Pada tahap akhir, kebijakan K3 yang dibentuk oleh pimpinan manajemen puncak (P2K3) untuk selanjutnya harus dikomunikasikan pada semua tingkatan bidang produksi (khususnya pada pekerja lapangan) karena kebijakan K3 yang telah ditetapkan harus dapat dipahami oleh semua tingkatan pekerja. Suardi (2005) menjelaskan bahwa kesuksesan sistem manajemen K3 sangat dipengaruhi dari keterlibatan dan komitmen personilnya serta peran aspek bahasa perlu untuk diperhatikan. Mandor lapangan berfungsi dalam menyampaikan kebijakan K3 dengan bahasa yang ringkas dan mudah dimengerti terhadap pekerja penebangan, penyaradan, dan pengangkutan. Untuk pengumpul kayu bakar, harus dilakukan oleh seseorang yang memiliki pengaruh kuat untuk dipatuhi, yaitu peran ketua lembaga masyarakat desa hutan (LMDH) untuk menanganinya. Ketua LMDH

dapat berperan untuk menangani hal ini karena salah satu kegiatan LMDH adalah turut membantu terlaksananya kegiatan pemanenan kayu, biasanya berupa pembuatan jalan di petak tebang agar kendaraan angkutan (truk) mudah untuk masuk ke areal lokasi penebangan. Selain itu, ketua LMDH termasuk turut aktif dalam pengawasan kegiatan pemanenan bersama mandor lapangan.

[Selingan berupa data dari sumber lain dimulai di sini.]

end Sys2Proof.Machine

open Sys2Proof Sys2Proof.Machine

/-- Settles O24. -/
theorem dataRecordOccupiesSlot : Obligations.DataRecordOccupiesSlot := by
  unfold Obligations.DataRecordOccupiesSlot
  intro handed s r f bytes hread hfetch hring hquiet h answers
  constructor
  case right =>
    intro i tail hlength howner hrecs
    have hfill : fillRecords f.recs (f.handed + i + 1 - f.handed) (recordsOf (bytes.length / 64) bytes)
        = none :: tail.set i (some (blockOfBytes bytes)) := by
      rw [show f.handed + i + 1 - f.handed = i + 1 by omega, hlength, hrecs]
      simp only [Nat.reduceDiv, recordsOf, List.take_of_length_le (Nat.le_of_eq hlength), fillRecords_one, List.set_cons_succ]
    change exec _ s = _
    rw [exec_fetchRead hread hfetch howner hfill, HostSide.handRecords_waits rfl rfl]
  case left =>
    intro k later missing hk hlength howner hrecs hmissing records
    have hlength' : (recordsOf (bytes.length / 64) bytes).length = k := by
      rw [recordsOf_eq, List.length_map, List.length_range, hlength, Nat.mul_div_cancel_left _ (by omega)]
    have hfill : fillRecords f.recs (f.handed - f.handed) (recordsOf (bytes.length / 64) bytes)
        = records.map some ++ missing := by
      have hfront := fillRecords_front (recordsOf (bytes.length / 64) bytes) (later.map some ++ missing)
      rw [hlength'] at hfront
      rw [Nat.sub_self, hrecs, List.append_assoc, hfront, recordsOf_eq, hlength, Nat.mul_div_cancel_left _ (by omega),
        List.map_append, List.append_assoc]
    have hfuel : records.length < f.recs.length + 1 := by
      simp only [records, hrecs, List.length_append, List.length_map, List.length_range, List.length_replicate]
      omega
    have hhand : ∀ (a : HostSide) (f' : Fetch) (rest : List (Option Block)) (record : Block), a.quiescent → f'.ring = f.ring →
        handed s.pool.control.state f.ring (a.setFetch none) record
          ((HostSide.handOne s.pool.control.state f' rest record a).setFetch none) := by
      rintro a f' rest record quiet hf'
      rw [← hf']
      refine ⟨fun hnone => HostSide.handOne_refused quiet (HostSide.takeRecord_badKind hnone _ _), fun q hq =>
        ⟨fun st hst => HostSide.handOne_refused quiet (HostSide.takeRecord_refused hq hst), fun n hpass hfree hback hlow => ?_⟩⟩
      obtain ⟨hfenced, hissue, hlist, hwrite⟩ := HostSide.handOne_passes (f := f') (rest := rest) quiet hq hpass hfree hback hlow
      refine ⟨fun hf => by rw [hfenced hf]; rfl, fun hf hnoList hkind => ?_, fun hf hneeds hroom hin => ?_,
        fun hf hnoList hkind hroom hin => ?_⟩
      · rw [hissue hf (Bool.eq_false_iff.mpr fun hneeds => hnoList (q.needsList_iff.mp hneeds)) hkind]
        rfl
      · rw [hlist hf (q.needsList_iff.mpr hneeds) hroom hin]
        exact ⟨rfl, rfl, rfl, rfl, rfl, List.length_append.trans (congrArg _ (length_placesOf _ _)), rfl⟩
      · rw [hwrite hf (Bool.eq_false_iff.mpr fun hneeds => hnoList (q.needsList_iff.mp hneeds)) hkind hroom hin]
        exact ⟨rfl, rfl, rfl, rfl, rfl, List.length_append.trans (congrArg _ (length_placesOf _ _)), rfl⟩
    obtain ⟨gs, g, hgs, hfirst, hlast, hsteps, hdone, hleft⟩ := HostSide.handRecords_run hring hhand hmissing records
      (h := h.setFetch (some { f with recs := records.map some ++ missing })) (k := f.recs.length + 1) hquiet rfl rfl rfl hfuel
    refine ⟨gs, g, hgs, hfirst, hlast, hsteps, fun hm => ?_, fun hm => ?_⟩
    · change exec _ s = _
      rw [exec_fetchRead hread hfetch howner hfill]
      exact congrArg (fun k : HostSide => Host.Outcome.next (s.setHost (k.freePlace r.id))) (hdone hm)
    · change exec _ s = _
      rw [exec_fetchRead hread hfetch howner hfill]
      exact congrArg (fun k : HostSide => Host.Outcome.next (s.setHost (k.freePlace r.id))) (hleft hm)
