/-- A block (R338), apart from its CRC. -/
structure WaleBlock where
  seq : Fin 4096
  kind : WaleKind
  src : Fin 512
  dest : Fin 512
  hops : Fin 16
  len : Fin 256
  bcast : Bool
  first : Bool
  last : Bool
  ackreq : Bool
  sub : Fin 64
  addr : BitVec 40
  tag : Fin 256
  epoch : Fin 256
  status : Fin 16
  body : WaleBody
  deriving DecidableEq, Repr

/-- A TRN control set (R337); `junk`: an unused bit is not zero. -/
structure TrnSet where
  dev : Fin 512
  port : Fin 8
  lane : Fin 8
  rdy : Bool
  width : Fin 4
  epoch : Fin 256
  junk : Bool
  deriving DecidableEq, Repr

/-- A creel a sounding found failing, with the number of its failing row-pairs (R439). -/
structure CreelFail where
  creel : Fin 11520
  rowpairs : BitVec 8
  deriving DecidableEq, Repr

/-- What a sounding of bays found (R438, R439): failing creels, failing spares by creel column, and bays
in which a latch or logic failed. -/
structure SoundReport where
  fails : List CreelFail
  spares : List (Fin 384)
  broken : List (Fin 96)
  deriving DecidableEq, Repr

/-- What a run on one creel array ends with (R437, R447). -/
structure SoundRun where
  patterns : Word
  sig : BitVec 64
  ref : BitVec 64
  word : BitVec 10
  bit : BitVec 6
  rowpairs : BitVec 8
  deriving DecidableEq, Repr

/-- The retention banks whose check codes differ after a wake (R428, R429). -/
structure StaleBanks where
  bays : List (Fin 96)
  creels : List (Fin 11520)
  cluster : Bool
  deriving DecidableEq, Repr
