/-- A service SPI access: a word of a WRITE frame and a READ frame of some words, each with the word address and its
region, words for the stream window, and a STATUS frame (R371). -/
inductive SpiItem where
  | word (addr : Nat) (w : Word)
  | read (addr n : Nat)
  | stream (ws : List Word)
  | status
  deriving DecidableEq, Repr

/-- A host port's state outside its registers (R363 to R372, R410). -/
structure HostPort where
  /-- The PCIe link is in DL_Active (R364). -/
  linkUp : Bool := false
  /-- The return queue of READ packets, head first (R370). -/
  retQueue : List Word := []
  /-- The words appended to the stream window and not yet taken by the engine (R369). -/
  window : List Word := []
  /-- END was written while words were left in the window (R370). -/
  ended : Bool := false
  /-- STATUS bits 1 and 2 (R371). -/
  spiFrameErr : Bool := false
  spiDiscard : Bool := false
  /-- Service SPI accesses that wait for the port's clock gate to open or for a hold to end, in order (R139, R423). -/
  spiWait : List SpiItem := []
  cfg : EndpointCfg := ⟨false, false, false⟩
  /-- The MSI-X table, word `4 * vector + i` (R366). -/
  msixTable : Store Word := []
  /-- The pending-bit array (R410). -/
  pba : Word := 0
  deriving DecidableEq, Repr

/-- The changes of a synthesizer in progress (R126, R127): a glide, a divider change, a relock, and the glide by
which a loop reacquires after holdover. -/
structure SynthPhase where
  glide : Bool := false
  divider : Bool := false
  relock : Bool := false
  reacquire : Bool := false
  deriving DecidableEq, Repr

/-- The clock block's state outside its registers. -/
structure ClkState where
  /-- The changes in progress, by synthesizer (R126); an unlisted one has none. -/
  phase : Store SynthPhase := []
  /-- By net: one more than the source a glitch-free switch is still leaving, 0 when none (R132). -/
  switching : Store Nat := []
  /-- The hub synthesizer is in holdover, and XREF's consumers take the substitute reference (R119). -/
  hubHold : Bool := false
  /-- By frequency monitor: the edges counted up to the end of its last window (R140). -/
  fmBase : Store Nat := []
  deriving DecidableEq, Repr

/-- An exact instant of the timebase, `num / den` nanoseconds (R151: held with no rounding). -/
structure Instant where
  num : Nat := 0
  den : Nat := 1
  deriving DecidableEq, Repr

/-- A cadence generator's state outside its registers (R151, R152). -/
structure Gen where
  /-- The instant at which the settings last took effect: g0 while ALIGN is 0. -/
  origin : Instant := {}
  next : Option Instant := none
  deriving DecidableEq, Repr

/-- A boundary whose latch point has passed: its source, its instant, and the RWB values it will
apply, by register (R146, R158). -/
structure Announced where
  src : Nat
  at_ : Instant
  vals : List (Nat × Word)
  /-- A step kept it: its generator's next instant is a later one (R146). -/
  kept : Bool := false
  deriving DecidableEq, Repr

/-- A fabric boundary port as the fabric sees it (R163, R164); `wait`: a new value awaits the next
edge of the port's stake net. -/
structure BPort where
  val : Word := 0
  upd : Bool := false
  wait : Bool := false
  deriving DecidableEq, Repr

/-- The Cadence Unit's state outside its registers. -/
structure CadState where
  /-- The timebase, exact, in units of ns / (2^41 * 125) (R143). -/
  tb : Nat := 0
  /-- What a slew has still to absorb, in the timebase's units (R145). -/
  slew : Int := 0
  gens : Store Gen := []
  /-- The pending instant of each offset tap (R154). -/
  taps : Store (Option Instant) := []
  /-- The pending instant of each manual boundary (R156). -/
  mbs : Store (Option Instant) := []
  announced : List Announced := []
  /-- The PPS output, and the instants whose WIDTH has not ended (R150). -/
  pps : Bool := false
  ppsPulses : Nat := 0
  /-- Fabric boundary ports, by `4 * bay + port`. -/
  bports : Store BPort := []
  deriving DecidableEq, Repr

/-- Where the command sequencer stands (R279, R280).  A sector number is 0 to 4,095 for a main sector
and 4,096 + i for info sector i; a flash address is an array offset, or 2^30 plus an info-block offset. -/
inductive FlashSeq where
  | idle
  | unlock1
  | unlocked
  /-- A program of the word or line at `addr`, with the words so far and the first half of a split
  data cycle. -/
  | data (line : Bool) (addr : Nat) (words : List (BitVec 64)) (half : Option Word)
  | eraseSetup (sector : Nat)
  | eraseUnlock1 (sector : Nat)
  | eraseUnlocked (sector : Nat)
  deriving DecidableEq, Repr

/-- What the operation in progress is doing (R286, R295, R298, R301). -/
inductive FlashStage where
  | program
  | compactThenIntent
  | intent
  | erase
  | compactThenBad
  deriving DecidableEq, Repr

/-- A program or erase in progress. -/
structure FlashOp where
  /-- FLC_STAT.OP. -/
  kind : Nat
  sector : Nat
  addr : Nat
  words : List (BitVec 64)
  stage : FlashStage
  /-- Failed intent programs so far (R295). -/
  attempts : Nat
  /-- The log word of the intent, or 0. -/
  logWord : Nat
  pulses : Nat
  deriving DecidableEq, Repr

/-- An entry of the controller's sector table (R296). -/
structure SecEntry where
  erases : Nat := 0
  bad : Bool := false
  half : Bool := false
  deriving DecidableEq, Repr

/-- The flash die and its controller outside the registers (R275 to R301). -/
structure FlashState where
  /-- The bytes of the main array and, from 2^30 on, of the info block; an unlisted byte is erased. -/
  cells : List Host.Cell := []
  /-- By sector: one more than the token of its undefined content, 0 when defined (R296, R301). -/
  junkSector : Store Nat := []
  /-- By word address / 8: one more than the token of its undefined content (R284, R286, R299). -/
  junkWord : Store Nat := []
  /-- By word address / 8: programs since the last erase (R284). -/
  programs : Store Nat := []
  seq : FlashSeq := .idle
  op : Option FlashOp := none
  /-- Suspends requested and not yet in effect (R289, R290). -/
  reqFw : Bool := false
  reqEng : Bool := false
  table : Store SecEntry := []
  /-- The table was built with no complete ledger half (R297). -/
  lost : Bool := false
  /-- The next blank log word of the active half, 8,192 when none is left (R294). -/
  nextLog : Nat := 8192
  deriving DecidableEq, Repr

/-- One fuse (R450 to R460).  `half` picks the fuse of a pair. -/
inductive FuseRef where
  | counter
  | policy (i : Nat)
  | state (i : Nat) (half : Bool)
  | kill (half : Bool)
  /-- Owner slot: bits 0 to 383 the hash, 384 to 415 the check, 416 and 417 the VALID pair. -/
  | owner (slot bit : Nat)
  /-- KEY_FUSE slot: bits 0 to 255 the key, 256 to 287 the check, 288 and 289 the VALID pair. -/
  | key (slot bit : Nat)
  | testToken (i : Nat) (half : Bool)
  | debugToken (i : Nat) (half : Bool)
  deriving DecidableEq, Repr

/-- A fuse slot for an owner hash or a stream key (R454). -/
structure FuseSlot where
  value : Nat := 0
  check : Nat := 0
  validA : Bool := false
  validB : Bool := false
  deriving DecidableEq, Repr

/-- The life-cycle fuses (R449 to R460).  `stateA` and `stateB` hold the two fuses of each logical
bit.  At reset the unit is as Grenric delivers it: DEV, counter 0 (assumption 4). -/
structure Fuses where
  stateA : Word := 0xFF#32
  stateB : Word := 0xFF#32
  policy : Nat := 0
  counter : Nat := 0
  uid : Nat := 1
  owner : Store FuseSlot := []
  key : Store FuseSlot := []
  killA : Bool := false
  killB : Bool := false
  testA : Word := 0
  testB : Word := 0
  debugA : Word := 0
  debugB : Word := 0
  deriving DecidableEq, Repr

Untuk aspek attitude mandor lapangan berdasarkan analisis uji korelasi peringkat Spearman, aspek attitude tidak menunjukkan hubungan yang signifikan terhadap aspek skill dan knowledge sehingga untuk meningkatkan aspek attitude dapat melalui pendekatan disiplin kerja dalam hal penggunaan APD pada kegiatan pengawasan pemanenan kayu (penebangan, penyaradan, dan pengangkutan) dan mengawasi kegiatan penebangan agar tidak menimbulkan kondisi yang berbahaya akibat terdapat pohon yang tidak berhasil direbahkan (menimpa pohon lainnya). Untuk tingkatan mandor lapangan, perspektif displin yang sesuai adalah berupa disiplin retributif yang bertujuan memberikan hukuman bagi yang melanggar. Rivai dan Sagala (2009) menyatakan bahwa pendekatan untuk mengatasi tindakan disipliner berupa memberi peringatan dan memberikan sanksi terhadap pelanggaran kerja berupa teguran lisan maupun teguran tertulis. Sikap mandor lapangan dalam menggunakan APD sebagai bagian dari kerja dan menyusun suatu laporan kecelakaan kerja perlu untuk ditingkatkan. Berjalannya aturan untuk meningkatan aspek attitude mandor lapangan tidak terlepas dari peran manajemen puncak dalam memberikan komitmen dan dukungan penuh terhadap pembuatan dan penerapan kebijakan K3.